The amount was clearly ascertainable. The error made can be interfered with by this court. The statutory amount that a supervisor was supposed to be paid was US $282-00. Instead, she was being paid US$180-00. She has to be paid the amount by which she was being underpaid which is USD 282 less USD180 equals USD102 multiplied by ten months equals USD1020

Before the arbitrator parties were ad idem that the underpayment was for 10 months. However, before this court the employer changed position and submitted that, if it were to be found liable for payment of the underpayment claim it would only be liable for two months.

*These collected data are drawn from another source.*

/-- 40_primitives.md R108, 42_compression.md R132, 41_rom_tables.md R121, R122: I completes in rounds 48..63. -/
def Obligations.RoundICompletes : Prop :=
  ∀ s : State, s.fault = none → s.busy = true → 48 ≤ s.j.toNat → s.j.toNat < 64 →
    let f := s.work.c ^^^ (s.work.b ||| (s.work.d ^^^ 0xFFFFFFFF))
    let x := messageWord s.block (BitVec.ofNat 4 ((7 * s.j.toNat) % 16))
    let sum := f + x + tRom.getD s.j.toNat 0 + s.work.a
    ∃ r, rotl32 sum ([6, 10, 15, 21].getD (s.j.toNat % 4) 0) = some r ∧
      exec .roundI s = .next { s with
        work := ⟨s.work.d, r + s.work.b, s.work.b, s.work.c⟩, j := BitVec.ofNat 7 (s.j.toNat + 1) }

/-- The model's own (assumption 6): a round operation outside its own round is refused by name, because RoundStep's
precondition is BUSY = 1 and j < 64 and the selector is j[5:4] (42_compression.md R132, 30_encoding.md R75). -/
def Obligations.RoundOutsideItsTurnIsRefused : Prop :=
  ∀ s : State, s.fault = none →
    (¬ (s.busy = true ∧ s.j.toNat < 16) → exec .roundF s = .refused .roundNotEnabled) ∧
    (¬ (s.busy = true ∧ 16 ≤ s.j.toNat ∧ s.j.toNat < 32) → exec .roundG s = .refused .roundNotEnabled) ∧
    (¬ (s.busy = true ∧ 32 ≤ s.j.toNat ∧ s.j.toNat < 48) → exec .roundH s = .refused .roundNotEnabled) ∧
    (¬ (s.busy = true ∧ 48 ≤ s.j.toNat ∧ s.j.toNat < 64) → exec .roundI s = .refused .roundNotEnabled)

/-- 42_compression.md R134: the engine's step on an engine turn: none while BUSY = 0, a round while j < 64, else the
accumulate step (after which a..d are the model's choice, assumption 18). -/
def Obligations.EngineTurnIsEngineStep : Prop :=
  ∀ (s : State) (ts : List Turn), s.turns = .engine :: ts → s.fault = none →
    (s.busy = false → step s = .next { s with turns := ts }) ∧
    (s.busy = true → s.j.toNat < 64 → step s = .next (roundStep { s with turns := ts })) ∧
    (s.busy = true → s.j = 64 → step s = .next (accumulateStep { s with turns := ts }))

/-- 42_compression.md R133: A..D, j, BUSY and DONE after the accumulate step, and L and the block left as they were. That the
working registers keep the last round's values is the model's choice (assumption 18). -/
def Obligations.AccumulateStepClosesBlock : Prop :=
  ∀ (s : State) (ts : List Turn), s.turns = .engine :: ts → s.fault = none → s.busy = true → s.j = 64 →
    step s = .next { s with
      turns := ts
      chain := ⟨s.chain.a + s.work.a, s.chain.b + s.work.b, s.chain.c + s.work.c, s.chain.d + s.work.d⟩
      j := 0
      busy := false
      done := s.last }

/-- 60_exceptions.md R208: an engine turn raises nothing, whatever it does. -/
def Obligations.EngineTurnRaisesNothing : Prop :=
  ∀ s t : State, engineTurn s = .next t →
    t.errCmd = s.errCmd ∧ t.errBusy = s.errBusy ∧ t.errSeq = s.errSeq ∧ t.fault = s.fault ∧
    t.responses = s.responses ∧ t.block = s.block ∧ t.turns = s.turns ∧ t.last = s.last

/-! ### Primitives, ROMs, decoder and serializer -/

/-- 40_primitives.md R100, R101: the sum modulo 2^32; any order and any tree of additions gives the same, and the round's
four words give their whole sum reduced once. -/
def Obligations.Add32WrapsInAnyOrder : Prop :=
  (∀ x y : Word, (add32 x y).toNat = (x.toNat + y.toNat) % 2 ^ 32) ∧
  (∀ x y : Word, add32 x y = add32 y x) ∧
  (∀ x y z : Word, add32 (add32 x y) z = add32 x (add32 y z)) ∧
  (∀ f x t a : Word, (add32 (add32 (add32 f x) t) a).toNat = (f.toNat + x.toNat + t.toNat + a.toNat) % 2 ^ 32)

/-- 40_primitives.md R102: the formula and its bits for n in 1..31, its inverse, no value outside, and the amounts that
ever reach it. -/
def Obligations.Rotl32BitsAndDomain : Prop :=
  (∀ (x : Word) (n : Nat), 0 < n → n < 32 → ∃ r, rotl32 x n = some r ∧
    r.toNat = ((x.toNat <<< n) ||| (x.toNat >>> (32 - n))) % 2 ^ 32 ∧
    (∀ i, i < 32 → r.getLsbD i = x.getLsbD ((i + 32 - n) % 32)) ∧
    rotl32 r (32 - n) = some x) ∧
  (∀ (x : Word) (n : Nat), n = 0 ∨ 32 ≤ n → rotl32 x n = none) ∧
  (∀ j : BitVec 6, (shiftAmount (selOf j) (colOf j)).toNat ∈ [4, 5, 6, 7, 9, 10, 11, 12, 14, 15, 16, 17, 20, 21, 22, 23])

The law is clear that a party cannot approbate and reprobate at the same time. See The Trustees for the time being of Cornerstone Trust and 2 others v NMB Bank Limited SC 97/21. The court therefore, finds that the employee was underpaid for 10 months, the period which parties submitted before the arbitrator.

DISPOSITION

In view of the fact that, the two grounds of appeal raised in the main appeal lack merit, the court dismisses the appeal for want of merit. Each party shall bear its own costs.

For the cross appeal, this court makes a finding that, the court a quo erred in not awarding the employee the amount for the supervisor grade which she belonged to. That error ought to be corrected. In the result the court orders as follows:

The cross appeal being merited it be and herby succeeds.

The paragraph in the arbitral award dismissing the claim of underpayment of wages be and is hereby set aside, in its place, the claim for underpayment of salaries succeeds with each party bearing its own costs.

The employer is ordered to pay the employee underpayment of salaries in the sum of USD $1 020- 00 or its equivalent ZiG amount on the date of payment.